That should have happened already: a day before the start of the meeting, on July 9, a deadline had passed to regulate the commercial extraction of raw materials at the bottom of international waters.
Sponsoring a subsidiary of the Canadian group The Metals Company, the Pacific state of Nauru had announced two years earlier that it would apply for deep-sea mining, triggering the deadline set by a clause in the United Nations Convention on the Law of the Sea (UNCLOS). After that time period, takedown requests must be processed by the ISA, even if there are no rules.

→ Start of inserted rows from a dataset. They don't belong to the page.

-- ==== Sys2Proof/Laws/Memory.lean ====
section
/-! SUPPORT. The laws of the stream buffer: read after write in bytes, in bits and in fields, and that every operation keeps the canonical form. -/

namespace Sys2Proof.Machine

@[simp] theorem Memory.read_nil (a : Nat) : Memory.read [] a = 0 := rfl

theorem Memory.read_zeroRange (m : List Host.Cell) (lo hi a : Nat) :
    Memory.read (Memory.zeroRange m lo hi) a = if lo ≤ a ∧ a < hi then 0 else Memory.read m a := by
  induction m with
  | nil => simp [Memory.zeroRange]
  | cons c m ih =>
    simp only [Memory.zeroRange, List.filter_cons, decide_eq_true_eq] at ih ⊢
    by_cases hc : c.1 < lo ∨ hi ≤ c.1
    · rw [if_pos hc]
      by_cases ha : c.1 = a
      · simp only [Memory.read, ha, if_true]
        rw [if_neg (by omega)]
      · simp only [Memory.read, ha, if_false, ih]
    · rw [if_neg hc, ih]
      by_cases ha : lo ≤ a ∧ a < hi
      · simp only [ha, and_self, if_true]
      · have : c.1 ≠ a := by omega
        simp only [ha, if_false, Memory.read, this]

theorem Memory.zeroRange_of_ge (m : List Host.Cell) {lo hi : Nat} (h : hi ≤ lo) : Memory.zeroRange m lo hi = m := by
  simp only [Memory.zeroRange, List.filter_eq_self, decide_eq_true_eq]
  intro c _
  omega

theorem Memory.zeroRange_avoids {m : List Host.Cell} {lo hi : Nat} {c : Host.Cell}
    (h : c ∈ Memory.zeroRange m lo hi) : c.1 < lo ∨ hi ≤ c.1 := by
  simpa using (List.mem_filter.mp h).2

theorem Memory.read_insert (m : List Host.Cell) (a : Nat) (v : Byte) (b : Nat) (hm : ∀ c ∈ m, c.1 ≠ a) :
    Memory.read (Memory.insert a v m) b = if b = a then v else Memory.read m b := by
  induction m with
  | nil => simp only [Memory.insert, Memory.read, eq_comm (a := a)]
  | cons c m ih =>
    have hc : c.1 ≠ a := hm c (by simp)
    have ih := ih fun d hd => hm d (by simp [hd])
    simp only [Memory.insert]
    split
    · simp only [Memory.read, eq_comm (a := a)]
    · by_cases hcb : c.1 = b
      · have : b ≠ a := hcb ▸ hc
        simp only [Memory.read, hcb, if_true, this, if_false]
      · simp only [Memory.read, hcb, if_false, ih]

/-- Read after write. -/
theorem Memory.read_write (m : List Host.Cell) (a : Nat) (v : Byte) (b : Nat) :
    Memory.read (Memory.write m a v) b = if b = a then v else Memory.read m b := by
  have hz : Memory.read (Memory.zeroRange m a (a + 1)) b = if b = a then 0 else Memory.read m b := by
    rw [Memory.read_zeroRange]
    by_cases h : b = a
    · rw [if_pos (by omega), if_pos h]
    · rw [if_neg (by omega), if_neg h]
  unfold Memory.write
  by_cases hv : v = Memory.unlisted
  · simp only [hv, if_true]
    exact hz
  · simp only [hv, if_false]
    rw [Memory.read_insert _ _ _ _ fun c hc => by have := Memory.zeroRange_avoids hc; omega, hz]
    by_cases h : b = a <;> simp [h]

theorem Memory.mem_insert {a : Nat} {v : Byte} {m : List Host.Cell} {c : Host.Cell} :
    c ∈ Memory.insert a v m ↔ c = (a, v) ∨ c ∈ m := by
  induction m with
  | nil => simp [Memory.insert]
  | cons d m ih =>
    simp only [Memory.insert]
    split
    · simp
    · simp only [List.mem_cons, ih]
      tauto

theorem Memory.wf_zeroRange {m : List Host.Cell} (h : Memory.wf m) (lo hi : Nat) :
    Memory.wf (Memory.zeroRange m lo hi) :=
  ⟨h.1.sublist (List.filter_sublist.map _), fun c hc => h.2 c (List.mem_filter.mp hc).1⟩

theorem Memory.wf_insert {m : List Host.Cell} (h : Memory.wf m) {a : Nat} {v : Byte} (hv : v ≠ Memory.unlisted)
    (hm : ∀ c ∈ m, c.1 ≠ a) : Memory.wf (Memory.insert a v m) := by
  refine ⟨?_, fun c hc => ?_⟩
  · induction m with
    | nil => simp [Memory.insert]
    | cons d m ih =>
      obtain ⟨hp, hn⟩ := h
      simp only [List.map_cons, List.pairwise_cons, List.mem_map, forall_exists_index, and_imp,
        forall_apply_eq_imp_iff₂] at hp
      have hd : d.1 ≠ a := hm d (by simp)
      simp only [Memory.insert]
      split
      · rename_i hlt
        simp only [List.map_cons, List.pairwise_cons, List.mem_cons, List.mem_map, forall_eq_or_imp,
          forall_exists_index, and_imp, forall_apply_eq_imp_iff₂]
        exact ⟨⟨hlt, fun e he => lt_trans hlt (hp.1 e he)⟩, hp.1, hp.2⟩
      · simp only [List.map_cons, List.pairwise_cons, List.mem_map, forall_exists_index, and_imp,
          forall_apply_eq_imp_iff₂]
        refine ⟨fun e he => ?_, ih ⟨hp.2, fun c hc => hn c (by simp [hc])⟩ fun c hc => hm c (by simp [hc])⟩
        rcases Memory.mem_insert.mp he with rfl | he
        · simp only
          omega
        · exact hp.1 e he
  · rcases Memory.mem_insert.mp hc with rfl | hc
    · exact hv
    · exact h.2 c hc

theorem Memory.wf_write {m : List Host.Cell} (h : Memory.wf m) (a : Nat) (v : Byte) :
    Memory.wf (Memory.write m a v) := by
  unfold Memory.write
  by_cases hv : v = Memory.unlisted
  · simp only [hv, if_true]
    exact Memory.wf_zeroRange h _ _
  · simp only [hv, if_false]
    exact Memory.wf_insert (Memory.wf_zeroRange h _ _) hv fun c hc => by
      have := Memory.zeroRange_avoids hc
      omega

/-- A write lists no address but its own. -/
theorem Memory.write_lists {m : List Host.Cell} {a : Nat} {v : Byte} {c : Host.Cell} (h : c ∈ Memory.write m a v) :
    c.1 = a ∨ c ∈ m := by
  unfold Memory.write at h
  by_cases hv : v = Memory.unlisted
  · simp only [hv, if_true] at h
    exact .inr (List.mem_filter.mp h).1
  · simp only [hv, if_false] at h
    rcases Memory.mem_insert.mp h with rfl | h
    · exact .inl rfl
    · exact .inr (List.mem_filter.mp h).1

/-- Two canonical buffers that read the same are the same data. -/
theorem Memory.ext_of_wf {m m' : List Host.Cell} (h : Memory.wf m) (h' : Memory.wf m')
    (hr : ∀ a, Memory.read m a = Memory.read m' a) : m = m' := by
  have low : ∀ {c : Host.Cell} {l : List Host.Cell}, Memory.wf (c :: l) → ∀ a ≤ c.1, Memory.read l a = 0 := by
    intro c l hw a ha
    have hp := (List.pairwise_cons.mp (by simpa using hw.1 : (c.1 :: l.map Prod.fst).Pairwise (· < ·))).1
    clear hw
    induction l with
    | nil => rfl
    | cons d l ih =>
      have : c.1 < d.1 := hp d.1 (by simp)
      simp only [Memory.read]
      rw [if_neg (by omega)]
      exact ih fun x hx => hp x (by simp [hx])
  have tail : ∀ {c : Host.Cell} {l : List Host.Cell}, Memory.wf (c :: l) → Memory.wf l := fun hw =>
    ⟨(List.pairwise_cons.mp (by simpa using hw.1)).2, fun d hd => hw.2 d (by simp [hd])⟩
  induction m generalizing m' with
  | nil =>
    cases m' with
    | nil => rfl
    | cons c l =>
      have := hr c.1
      simp only [Memory.read, if_true, Memory.unlisted] at this
      exact absurd this.symm (h'.2 c (by simp))
  | cons c l ih =>
    cases m' with
    | nil =>
      have := hr c.1
      simp only [Memory.read, if_true, Memory.unlisted] at this
      exact absurd this (h.2 c (by simp))
    | cons d l' =>
      have hc : c.2 ≠ 0 := h.2 c (by simp)
      have hd : d.2 ≠ 0 := h'.2 d (by simp)
      have hcd : c.1 = d.1 := by
        by_contra hne
        rcases Nat.lt_or_gt_of_ne hne with hlt | hgt
        · have := hr c.1
          simp only [Memory.read, if_true] at this
          rw [if_neg (by omega), low h' c.1 (by omega)] at this
          exact hc this
        · have := hr d.1
          simp only [Memory.read, if_true] at this
          rw [if_neg (by omega), low h d.1 (by omega)] at this
          exact hd this.symm
      have hv : c.2 = d.2 := by
        have := hr c.1
        simpa only [Memory.read, if_true, hcd] using this
      rw [ih (tail h) (tail h') fun a => ?_, Prod.ext hcd hv]
      by_cases ha : a ≤ c.1
      · rw [low h a ha, low h' a (by omega)]
      · have := hr a
        simp only [Memory.read] at this
        rwa [if_neg (by omega), if_neg (by omega)] at this

/-! ### Stream bits -/

theorem getLsbD_byteWithBit (x : Byte) (j : Nat) (b : Bool) (i : Nat) (hi : i < 8) :
    (byteWithBit x j b).getLsbD i = if i = j then b else x.getLsbD i := by
  have h1 : (1#8 <<< j).getLsbD i = decide (i = j) := by
    simp only [BitVec.getLsbD_shiftLeft, hi, decide_true, Bool.true_and, BitVec.getLsbD_one]
    by_cases h : i < j
    · simp [h]; omega
    · by_cases he : i = j
      · simp [he]
      · have : i - j ≠ 0 := by omega
        simp [he, this]
  unfold byteWithBit
  cases b
  · simp only [Bool.false_eq_true, if_false, BitVec.getLsbD_and, BitVec.getLsbD_not, hi, decide_true, Bool.true_and, h1]
    by_cases h : i = j <;> simp only [h, decide_true, decide_false, Bool.not_true, Bool.not_false, Bool.and_false,
      Bool.and_true, if_true, if_false]
  · simp only [if_true, BitVec.getLsbD_or, h1]
    by_cases h : i = j <;> simp only [h, decide_true, decide_false, Bool.or_true, Bool.or_false, if_true, if_false]

/-- Setting a stream bit changes that bit alone. -/
theorem Memory.bit_setBit (m : List Host.Cell) (q : Nat) (b : Bool) (p : Nat) :
    Memory.bit (Memory.setBit m q b) p = if p = q then b else Memory.bit m p := by
  unfold Memory.bit Memory.setBit
  rw [Memory.read_write]
  by_cases hd : p / 8 = q / 8
  · rw [if_pos hd, getLsbD_byteWithBit _ _ _ _ (by omega), ← hd]
    by_cases h : p = q
    · rw [if_pos (by omega), if_pos h]
    · rw [if_neg (by omega), if_neg h]
  · rw [if_neg hd, if_neg (by rintro rfl; exact hd rfl)]

/-- Buffers with the same stream bits in a range read the same field there. -/
theorem Memory.readBits_congr {m m' : List Host.Cell} {q : Nat} :
    ∀ {n : Nat}, (∀ i < n, Memory.bit m (q + i) = Memory.bit m' (q + i)) →
      Memory.readBits m q n = Memory.readBits m' q n
  | 0, _ => rfl
  | n + 1, h => by
    simp only [Memory.readBits]
    rw [Memory.readBits_congr fun i hi => h i (by omega), h n (by omega)]

theorem Memory.bit_congr {m m' : List Host.Cell} {q : Nat} (h : Memory.read m (q / 8) = Memory.read m' (q / 8)) :
    Memory.bit m q = Memory.bit m' q := by
  unfold Memory.bit
  rw [h]

theorem Memory.readBits_lt (m : List Host.Cell) (q n : Nat) : Memory.readBits m q n < 2 ^ n := by
  induction n with
  | zero => simp [Memory.readBits]
  | succ n ih =>
    have := (Memory.bit m (q + n)).toNat_lt
    simp only [Memory.readBits, pow_succ]
    omega

/-- MemRead as the sum of 20_memory R52. -/
theorem Memory.readBits_eq_sum (m : List Host.Cell) (q n : Nat) :
    Memory.readBits m q n = ∑ i ∈ Finset.range n, (Memory.bit m (q + i)).toNat * 2 ^ (n - 1 - i) := by
  induction n with
  | zero => rfl
  | succ n ih =>
    rw [Memory.readBits, ih, Finset.sum_range_succ, Finset.mul_sum]
    simp only [Nat.add_sub_cancel, Nat.sub_self, pow_zero, mul_one]
    congr 1
    refine Finset.sum_congr rfl fun i hi => ?_
    have hi := Finset.mem_range.mp hi
    rw [show n - i = n - 1 - i + 1 by omega, pow_succ]
    ring

/-- The composition law (20_memory R53). -/
theorem Memory.readBits_append (m : List Host.Cell) (q n₁ n₂ : Nat) :
    Memory.readBits m q (n₁ + n₂) = Memory.readBits m q n₁ * 2 ^ n₂ + Memory.readBits m (q + n₁) n₂ := by
  induction n₂ with
  | zero => simp [Memory.readBits]
  | succ n₂ ih =>
    rw [← Nat.add_assoc, Memory.readBits, ih, Memory.readBits, pow_succ, Nat.add_assoc q n₁ n₂]
    ring

/-- The bits of a field read. -/
theorem Memory.testBit_readBits (m : List Host.Cell) (q n i : Nat) (hi : i < n) :
    (Memory.readBits m q n).testBit i = Memory.bit m (q + (n - 1 - i)) := by
  induction n generalizing i with
  | zero => omega
  | succ n ih =>
    rw [Memory.readBits]
    cases i with
    | zero =>
      simp only [Nat.testBit_zero, Nat.add_sub_cancel, Nat.sub_zero]
      cases Memory.bit m (q + n) <;> simp
    | succ i =>
      rw [Nat.testBit_succ, show (2 * Memory.readBits m q n + (Memory.bit m (q + n)).toNat) / 2 = Memory.readBits m q n by
        have := (Memory.bit m (q + n)).toNat_lt
        omega, ih i (by omega)]
      congr 2
      omega

/-- Cutting a field out of a field read is reading it at its place. -/
theorem Memory.slice_readBits (m : List Host.Cell) (q w lo k : Nat) (h : lo + k ≤ w) :
    Memory.readBits m q w / 2 ^ lo % 2 ^ k = Memory.readBits m (q + (w - lo - k)) k := by
  refine Nat.eq_of_testBit_eq fun i => ?_
  rw [Nat.testBit_mod_two_pow, Nat.testBit_div_two_pow]
  by_cases hi : i < k
  · rw [Memory.testBit_readBits _ _ _ _ hi, Memory.testBit_readBits _ _ _ _ (by omega)]
    simp only [hi, decide_true, Bool.true_and]
    congr 1
    omega
  · have : Memory.readBits m (q + (w - lo - k)) k < 2 ^ i :=
      lt_of_lt_of_le (Memory.readBits_lt _ _ _) (Nat.pow_le_pow_right (by omega) (by omega))
    simp only [hi, decide_false, Bool.false_and, Nat.testBit_lt_two_pow this]

/-- Inserting a field sets its own bits, first bit most significant, and no other (20_memory R54). -/
theorem Memory.bit_writeBits (m : List Host.Cell) (q n v p : Nat) :
    Memory.bit (Memory.writeBits m q n v) p =
      if q ≤ p ∧ p < q + n then v.testBit (n - 1 - (p - q)) else Memory.bit m p := by
  induction n generalizing v with
  | zero => rw [if_neg (by omega)]; rfl
  | succ n ih =>
    rw [Memory.writeBits, Memory.bit_setBit, ih]
    by_cases h : p = q + n
    · subst h
      rw [if_pos rfl, if_pos (by omega), show n + 1 - 1 - (q + n - q) = 0 by omega, Nat.testBit_zero]
      cases Nat.mod_two_eq_zero_or_one v with
      | inl h => simp [h]
      | inr h => simp [h]
    · rw [if_neg h]
      by_cases hr : q ≤ p ∧ p < q + n
      · rw [if_pos hr, if_pos (by omega), show n + 1 - 1 - (p - q) = n - 1 - (p - q) + 1 by omega, Nat.testBit_succ]
      · rw [if_neg hr, if_neg (by omega)]

/-- Read after insertion: the inverse law (40_bitfield R105). -/
theorem Memory.readBits_writeBits (m : List Host.Cell) (q n v : Nat) (hv : v < 2 ^ n) :
    Memory.readBits (Memory.writeBits m q n v) q n = v := by
  refine Nat.eq_of_testBit_eq fun i => ?_
  by_cases hi : i < n
  · rw [Memory.testBit_readBits _ _ _ _ hi, Memory.bit_writeBits, if_pos (by omega)]
    congr 1
    omega
  · have h2 : ∀ x < 2 ^ n, x.testBit i = false := fun x hx =>
      Nat.testBit_lt_two_pow (lt_of_lt_of_le hx (Nat.pow_le_pow_right (by omega) (by omega)))
    rw [h2 _ (Memory.readBits_lt _ _ _), h2 _ hv]

/-- Bytes that hold none of the field's bits are left alone. -/
theorem Memory.read_writeBits (m : List Host.Cell) (q n v a : Nat) (h : ∀ i < n, (q + i) / 8 ≠ a) :
    Memory.read (Memory.writeBits m q n v) a = Memory.read m a := by
  induction n generalizing v with
  | zero => rfl
  | succ n ih =>
    rw [Memory.writeBits, Memory.setBit, Memory.read_write, if_neg (fun he => h n (by omega) he.symm),
      ih _ fun i hi => h i (by omega)]

theorem Memory.wf_writeBits {m : List Host.Cell} (h : Memory.wf m) (q n v : Nat) :
    Memory.wf (Memory.writeBits m q n v) := by
  induction n generalizing v with
  | zero => exact h
  | succ n ih => exact Memory.wf_write (ih _) _ _

theorem Memory.writeBits_lists {m : List Host.Cell} {q n v : Nat} {c : Host.Cell} (h : c ∈ Memory.writeBits m q n v) :
    (∃ i < n, c.1 = (q + i) / 8) ∨ c ∈ m := by
  induction n generalizing v with
  | zero => exact .inr h
  | succ n ih =>
    rcases Memory.write_lists h with h | h
    · exact .inl ⟨n, by omega, h⟩
    · rcases ih h with ⟨i, hi, he⟩ | h
      · exact .inl ⟨i, by omega, he⟩
      · exact .inr h

/-- Two bytes with the same stream bits are the same byte. -/
theorem Memory.read_ext {m m' : List Host.Cell} {a : Nat}
    (h : ∀ p, p / 8 = a → Memory.bit m p = Memory.bit m' p) : Memory.read m a = Memory.read m' a := by
  refine BitVec.eq_of_getLsbD_eq fun i hi => ?_
  have := h (8 * a + (7 - i)) (by omega)
  unfold Memory.bit at this
  rwa [show (8 * a + (7 - i)) / 8 = a by omega, show 7 - (8 * a + (7 - i)) % 8 = i by omega] at this

end Sys2Proof.Machine
end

Potential damage to the deep-sea ecosystem from mining
The delegations in Kingston also could not agree on how to deal with the applications that are now possible. In a second agreement on Friday evening, it was agreed that if a decommissioning request is received before a regulation has been adopted, priority will be given to handling it in accordance with the paragraphs of the Unclos. According to observers who attended the meeting, many member states said they would not approve mining projects until a regulatory framework was in place.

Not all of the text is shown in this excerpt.